-- MATERIAL FOR THIS TASK --
-- ==== Sys2Proof/Laws/State.lean ====
section
/-! SUPPORT. The small lemmas of State: one per field per update, the reads of a port after a write of a port, the reads of a
CPU after a write of a CPU. -/

namespace Sys2Proof.Machine

/-! ### The fields of a port after an update of a chip -/

@[simp] theorem portOf_mapPort_same (p : PortId) (f : Port → Port) (ch : Chip) :
    portOf (mapPort p f ch) p = f (portOf ch p) := by cases p <;> rfl

theorem portOf_mapPort_ne {p p' : PortId} (h : p' ≠ p) (f : Port → Port) (ch : Chip) :
    portOf (mapPort p f ch) p' = portOf ch p' := by cases p <;> cases p' <;> first | rfl | exact absurd rfl h

@[simp] theorem mapPort_intf (p : PortId) (f : Port → Port) (ch : Chip) : (mapPort p f ch).intf = ch.intf := by
  cases p <;> rfl
@[simp] theorem mapPort_addressing (p : PortId) (f : Port → Port) (ch : Chip) :
    (mapPort p f ch).addressing = ch.addressing := by cases p <;> rfl
@[simp] theorem mapPort_configured (p : PortId) (f : Port → Port) (ch : Chip) :
    (mapPort p f ch).configured = ch.configured := by cases p <;> rfl
@[simp] theorem pinsOf_mapPort (p p' : PortId) (f : Port → Port) (ch : Chip) :
    pinsOf (mapPort p f ch) p' = pinsOf ch p' := by cases p' <;> simp [pinsOf]
@[simp] theorem mapPort_mapPort (p : PortId) (f g : Port → Port) (ch : Chip) :
    mapPort p g (mapPort p f ch) = mapPort p (g ∘ f) ch := by cases p <;> rfl

/-! ### The fields of a state after `setPort` -/

section
variable (s : State) (n : Nat) (p : PortId) (f : Port → Port)

@[simp] theorem setPort_timeout : (s.setPort n p f).timeout = s.timeout := rfl
@[simp] theorem setPort_waiters : (s.setPort n p f).waiters = s.waiters := rfl
@[simp] theorem setPort_now : (s.setPort n p f).now = s.now := rfl
@[simp] theorem setPort_cpus : (s.setPort n p f).cpus = s.cpus := rfl
@[simp] theorem setPort_trace : (s.setPort n p f).trace = s.trace := rfl
@[simp] theorem setPort_autosenseZero : (s.setPort n p f).autosenseZero = s.autosenseZero := rfl
@[simp] theorem setPort_routes : (s.setPort n p f).routes = s.routes := rfl
@[simp] theorem setPort_inbox : (s.setPort n p f).inbox = s.inbox := rfl
@[simp] theorem setPort_answers : (s.setPort n p f).answers = s.answers := rfl
@[simp] theorem setPort_draws : (s.setPort n p f).draws = s.draws := rfl
@[simp] theorem setPort_result : (s.setPort n p f).result = s.result := rfl
@[simp] theorem setPort_length : (s.setPort n p f).chips.length = s.chips.length := by simp [State.setPort]

end

/-! ### Chips and ports after `setPort` -/

theorem chip_eq_getElem {s : State} {n : Nat} (h : n < s.chips.length) : s.chip n = s.chips[n] := by
  simp [State.chip, List.getD, h]

theorem chip_setPort (s : State) (n m : Nat) (p : PortId) (f : Port → Port) (h : n < s.chips.length) :
    (s.setPort n p f).chip m = if m = n then mapPort p f (s.chip m) else s.chip m := by
  unfold State.chip State.setPort
  rw [List.getD_eq_getElem?_getD, List.getD_eq_getElem?_getD, List.getElem?_modify]
  by_cases hm : m = n
  · subst hm; simp [h]
  · have hn : ¬ n = m := fun e => hm e.symm
    simp [hm, hn]

theorem chip_setPort_ne (s : State) {n m : Nat} (p : PortId) (f : Port → Port) (h : m ≠ n) :
    (s.setPort n p f).chip m = s.chip m := by
  unfold State.chip State.setPort
  rw [List.getD_eq_getElem?_getD, List.getD_eq_getElem?_getD, List.getElem?_modify]
  have hn : ¬ n = m := fun e => h e.symm
  simp [hn]

theorem chip_setPort_same (s : State) {n : Nat} (p : PortId) (f : Port → Port) (h : n < s.chips.length) :
    (s.setPort n p f).chip n = mapPort p f (s.chip n) := by simp [chip_setPort s n n p f h]

theorem port_setPort_same (s : State) {n : Nat} (p : PortId) (f : Port → Port) (h : n < s.chips.length) :
    (s.setPort n p f).port n p = f (s.port n p) := by simp [State.port, chip_setPort_same s p f h]

theorem port_setPort_other {s : State} {n m : Nat} {p p' : PortId} (f : Port → Port) (h : m ≠ n ∨ p' ≠ p) :
    (s.setPort n p f).port m p' = s.port m p' := by
  by_cases hl : n < s.chips.length
  · unfold State.port
    rw [chip_setPort s n m p f hl]
    split
    · next e => exact portOf_mapPort_ne (h.resolve_left (fun h => h e)) f _
    · rfl
  · have : s.chips.modify n (mapPort p f) = s.chips := by
      apply List.ext_getElem?
      intro j
      rw [List.getElem?_modify]
      by_cases hj : n = j
      · subst hj; simp [List.getElem?_eq_none (Nat.le_of_not_lt hl)]
      · simp [hj]
    simp only [State.port, State.chip, State.setPort, this]

/-- A port update changes no chip's bindings, addressing or configuration. -/
theorem chip_setPort_fixed (s : State) (n m : Nat) (p : PortId) (f : Port → Port) :
    ((s.setPort n p f).chip m).intf = (s.chip m).intf ∧
    ((s.setPort n p f).chip m).addressing = (s.chip m).addressing ∧
    ((s.setPort n p f).chip m).configured = (s.chip m).configured := by
  unfold State.chip State.setPort
  rw [List.getD_eq_getElem?_getD, List.getD_eq_getElem?_getD, List.getElem?_modify]
  cases s.chips[m]? with
  | none => simp
  | some ch => by_cases h : n = m <;> simp [h]

@[simp] theorem pins_setPort (s : State) (n m : Nat) (p p' : PortId) (f : Port → Port) :
    (s.setPort n p f).pins m p' = s.pins m p' := by
  have h := (chip_setPort_fixed s n m p f).1
  cases p' <;> simp [State.pins, pinsOf, h]

@[simp] theorem addressing_setPort (s : State) (n m : Nat) (p : PortId) (f : Port → Port) :
    ((s.setPort n p f).chip m).addressing = (s.chip m).addressing := (chip_setPort_fixed s n m p f).2.1

@[simp] theorem setPort_setPort (s : State) (n : Nat) (p : PortId) (f g : Port → Port) :
    (s.setPort n p f).setPort n p g = s.setPort n p (g ∘ f) := by
  unfold State.setPort
  congr 1
  apply List.ext_getElem?
  intro j
  simp only [List.getElem?_modify]
  cases s.chips[j]? with
  | none => simp
  | some ch => by_cases h : n = j <;> simp [h]

/-- A port update that changes nothing in that port is no update. -/
theorem setPort_eq_self {s : State} {n : Nat} {p : PortId} {f : Port → Port} (h : f (s.port n p) = s.port n p) :
    s.setPort n p f = s := by
  have : s.chips.modify n (mapPort p f) = s.chips := by
    apply List.ext_getElem?
    intro j
    rw [List.getElem?_modify]
    by_cases hj : n = j
    · subst hj
      by_cases hl : n < s.chips.length
      · have e : mapPort p f s.chips[n] = s.chips[n] := by
          rw [State.port, chip_eq_getElem hl] at h
          cases p <;> simp only [mapPort, portOf] at h ⊢ <;> rw [h]
        simp [hl, e]
      · simp [List.getElem?_eq_none (Nat.le_of_not_lt hl)]
    · simp [hj]
  simp only [State.setPort, this]

/-- Two updates of a port that agree on the port's value are the same update. -/
theorem setPort_congr {s : State} {n : Nat} {p : PortId} {f g : Port → Port} (h : f (s.port n p) = g (s.port n p)) :
    s.setPort n p f = s.setPort n p g := by
  have : s.chips.modify n (mapPort p f) = s.chips.modify n (mapPort p g) := by
    apply List.ext_getElem?
    intro j
    simp only [List.getElem?_modify]
    by_cases hj : n = j
    · subst hj
      by_cases hl : n < s.chips.length
      · have e : mapPort p f s.chips[n] = mapPort p g s.chips[n] := by
          rw [State.port, chip_eq_getElem hl] at h
          cases p <;> simp only [mapPort, portOf] at h ⊢ <;> rw [h]
        simp [hl, e]
      · simp [List.getElem?_eq_none (Nat.le_of_not_lt hl)]
    · simp [hj]
  simp only [State.setPort, this]

/-! ### Indices -/

theorem indexIn_lt {len n : Nat} {c : Int} (h : indexIn len c = some n) : n < len := by
  cases c with
  | ofNat k => simp only [indexIn] at h; split at h <;> simp_all
  | negSucc k => simp [indexIn] at h

theorem indexIn_eq_some {len n : Nat} {c : Int} : indexIn len c = some n ↔ c = (n : Int) ∧ n < len := by
  cases c with
  | ofNat k =>
    simp only [indexIn]
    split <;> simp <;> omega
  | negSucc k => simp [indexIn]

theorem indexIn_ofNat {len n : Nat} (h : n < len) : indexIn len (n : Int) = some n := indexIn_eq_some.2 ⟨rfl, h⟩

@[simp] theorem chipIndex_setPort (s : State) (n : Nat) (p : PortId) (f : Port → Port) (c : Int) :
    (s.setPort n p f).chipIndex c = s.chipIndex c := by simp [State.chipIndex]

/-! ### CPUs -/

section
variable (s : State) (n : Nat) (f : Cpu → Cpu)

@[simp] theorem setCpu_chips : (s.setCpu n f).chips = s.chips := rfl
@[simp] theorem setCpu_timeout : (s.setCpu n f).timeout = s.timeout := rfl
@[simp] theorem setCpu_waiters : (s.setCpu n f).waiters = s.waiters := rfl
@[simp] theorem setCpu_now : (s.setCpu n f).now = s.now := rfl
@[simp] theorem setCpu_trace : (s.setCpu n f).trace = s.trace := rfl
@[simp] theorem setCpu_autosenseZero : (s.setCpu n f).autosenseZero = s.autosenseZero := rfl
@[simp] theorem setCpu_routes : (s.setCpu n f).routes = s.routes := rfl
@[simp] theorem setCpu_inbox : (s.setCpu n f).inbox = s.inbox := rfl
@[simp] theorem setCpu_answers : (s.setCpu n f).answers = s.answers := rfl
@[simp] theorem setCpu_draws : (s.setCpu n f).draws = s.draws := rfl
@[simp] theorem setCpu_result : (s.setCpu n f).result = s.result := rfl
@[simp] theorem setCpu_length : (s.setCpu n f).cpus.length = s.cpus.length := by simp [State.setCpu]

end

theorem cpu_setCpu (s : State) (n m : Nat) (f : Cpu → Cpu) (h : n < s.cpus.length) :
    (s.setCpu n f).cpu m = if m = n then f (s.cpu m) else s.cpu m := by
  unfold State.cpu State.setCpu
  rw [List.getD_eq_getElem?_getD, List.getD_eq_getElem?_getD, List.getElem?_modify]
  by_cases hm : m = n
  · subst hm; simp [h]
  · have hn : ¬ n = m := fun e => hm e.symm
    simp [hm, hn]

theorem cpu_setCpu_ne (s : State) {n m : Nat} (f : Cpu → Cpu) (h : m ≠ n) : (s.setCpu n f).cpu m = s.cpu m := by
  unfold State.cpu State.setCpu
  rw [List.getD_eq_getElem?_getD, List.getD_eq_getElem?_getD, List.getElem?_modify]
  have hn : ¬ n = m := fun e => h e.symm
  simp [hn]

theorem setCpu_out_of_range (s : State) {n : Nat} (f : Cpu → Cpu) (h : ¬ n < s.cpus.length) : s.setCpu n f = s := by
  have : s.cpus.modify n f = s.cpus := by
    apply List.ext_getElem?
    intro j
    rw [List.getElem?_modify]
    by_cases hj : n = j
    · subst hj; simp [List.getElem?_eq_none (Nat.le_of_not_lt h)]
    · simp [hj]
  simp only [State.setCpu, this]

/-! ### `andThen` -/

@[simp] theorem andThen_next {α β : Type} (x : α) (f : α → Host.Outcome β Fault Refusal) : andThen (.next x) f = f x := rfl
@[simp] theorem andThen_refused {α β : Type} (r : Refusal) (f : α → Host.Outcome β Fault Refusal) :
    andThen (.refused r : Host.Outcome α Fault Refusal) f = .refused r := rfl

/-- Two steps in order answer a next value exactly when both do. -/
theorem andThen_eq_next {α β : Type} {o : Host.Outcome α Fault Refusal} {f : α → Host.Outcome β Fault Refusal} {y : β} :
    andThen o f = .next y ↔ ∃ x, o = .next x ∧ f x = .next y := by
  cases o with
  | next x => simp
  | fault r => exact nomatch r
  | refused r => simp

/-- Two steps in order are refused where the first is, or the second after it. -/
theorem andThen_eq_refused {α β : Type} {o : Host.Outcome α Fault Refusal} {f : α → Host.Outcome β Fault Refusal}
    {r : Refusal} : andThen o f = .refused r ↔ o = .refused r ∨ ∃ x, o = .next x ∧ f x = .refused r := by
  cases o with
  | next x => simp
  | fault r => exact nomatch r
  | refused r => simp

theorem andThen_assoc {α β γ : Type} (o : Host.Outcome α Fault Refusal) (f : α → Host.Outcome β Fault Refusal)
    (g : β → Host.Outcome γ Fault Refusal) : andThen (andThen o f) g = andThen o fun x => andThen (f x) g := by
  cases o with
  | next x => rfl
  | fault r => rfl
  | refused r => rfl

end Sys2Proof.Machine
end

-- DIRECTIONS --
If a line falls between the first line of the data above and the line holding "of a chip -/", inclusive, retype it exactly; retype no other line.

-- PROBLEM SOLUTION --
-- ==== Sys2Proof/Laws/State.lean ====
section
/-! SUPPORT. The small lemmas of State: one per field per update, the reads of a port after a write of a port, the reads of a
CPU after a write of a CPU. -/

namespace Sys2Proof.Machine

/-! ### The fields of a port after an update of a chip -/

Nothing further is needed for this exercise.